Source : Le Roi du monde par René Guénon, éditions Gallimard, collection Tradition.
Le terme Chakravartî, qui n’a rien de spécialement bouddhique, s’applique fort bien, suivant les données de la tradition hindoue, à la fonction du Manu ou de ses représentants ; c’est, littéralement, « celui qui fait tourner la roue », c’est-à-dire celui qui, placé au centre de toutes choses, en dirige le mouvement sans y participer lui-même, ou qui en est, suivant l’expression d’Aristote, « le moteur immobile. » La tradition chinoise emploie, en un sens tout à fait comparable, l’expression d’Invariable Milieu et il est à remarquer que, suivant le symbolisme maçonnique, les Maîtres se réunissent dans la « Chambre du Milieu. »
Nous appelons tout particulièrement l’attention sur ceci : le centre dont il s’agit est le point fixe que toutes les traditions s’accordent à désigner symboliquement comme le « Pôle », puisque c’est autour de lui que s’effectue la rotation du monde, représenté généralement par la roue, chez les Celtes aussi bien que chez les Chaldéens et chez les Hindous.

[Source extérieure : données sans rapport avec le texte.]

-- ==== Sys2Proof/Word.lean ====
section
/-! DEFINITION. The two word types of the machine: every register, address and memory cell is one of them
(00_scope.md R7). -/
namespace Sys2Proof

/-- A byte: the width of the general registers and of every memory access (R7). -/
abbrev Byte := BitVec 8

/-- A 16-bit value: the register pairs, SP, PC and every address (R7). -/
abbrev Word := BitVec 16

/-- A shade or colour index, 0 to 3 (00_scope.md, glossary). -/
abbrev Shade := BitVec 2

end Sys2Proof
end

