-- ==== Sys2Proof/Syntax.lean ====
section
/-! DEFINITION. The instruction set as syntax: the operand tables of 30_encoding.md R135 to R138 as enumerations, and Instr with
one constructor per row of opcode_table.json, in the table's order. An immediate is held as the byte or the word that the
instruction stream gives (R133); its extension belongs to the meaning. -/
namespace Sys2Proof

/-- The seven 8-bit registers that `R8` names (R135; its entry 6 is the memory byte at HL). -/
inductive Reg8 where
  | b | c | d | e | h | l | a
  deriving DecidableEq, Repr

/-- `R8[r]`: a register or the memory byte at HL (R135). -/
inductive Operand8 where
  | reg (r : Reg8)
  | atHl
  deriving DecidableEq, Repr

/-- `R16[p]` (R136). -/
inductive Pair where
  | bc | de | hl | sp
  deriving DecidableEq, Repr

/-- `R16S[p]` (R137). -/
inductive StackPair where
  | bc | de | hl | af
  deriving DecidableEq, Repr

/-- `CC[c]` (R138). -/
inductive Cond where
  | nz | z | nc | c
  deriving DecidableEq, Repr

/-- The eight 8-bit operations on A (R139, `x = 2`, by `y`). -/
inductive AluOp where
  | add | adc | sub | sbc | and | xor | or | cp
  deriving DecidableEq, Repr

/-- The eight operations of the prefixed shift group (44_rotate_shift.md R314, by `y`). -/
inductive RotOp where
  | rlc | rrc | rl | rr | sla | sra | swap | srl
  deriving DecidableEq, Repr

Telle est la véritable signification du Swastika, ce signe que l’on trouve répandu partout de l’Extrême-Orient à l’Extrême-Occident, et qui est essentiellement le « signe du Pôle » ; c’est sans doute ici la première fois, dans l’Europe moderne, qu’on en fait connaître le sens réel.
Les savants contemporains, en effet, ont vainement cherché à expliquer ce symbole par les théories les plus fantaisistes ; la plupart d’entre eux, hantés par une sorte d’idée fixe, ont voulu voir, là comme presque partout ailleurs, un signe exclusivement « solaire », alors que, s’il l’est devenu parfois, ce n’a pu être qu’accidentellement et d’une façon détournée. D’autres ont été plus près de la vérité en regardant le Swastika comme le symbole du mouvement ; mais cette interprétation, sans être fausse, est fort insuffisante, car il ne s’agit pas d’un mouvement quelconque, mais d’un mouvement de rotation qui s’accomplit autour d’un centre ou d’un axe immuable ; et c’est le point fixe, qui est, nous le répétons, l’élément essentiel auquel se rapport directement le symbole en question.
Par ce que nous venons de dire, on peut déjà comprendre que le « Roi du Monde » doit avoir une fonction essentiellement ordonnatrice et régulatrice, fonction pouvant se résumer dans un mot comme celui d’équilibre ou d’harmonie, ce rend précisément en sanscrit le terme Dharma. La racine dhri exprime essentiellement l’idée de stabilité, la forme dhru, qui a le même sens, est la racine de Dhruva, nom sanscrit du Pôle, et certains en rapprochent le nom grec du chêne, drus ; en latin, d’ailleurs, le même mot robur signifie à la fois chêne et force ou fermeté.
Chez les Druides dont le nom doit peut-être se lire du-vid, unissant la force et la sagesse, ainsi qu’à Dodone, le chêne représentait l’Arbre du Monde, symbole de l’Axe fixe qui joint les pôles.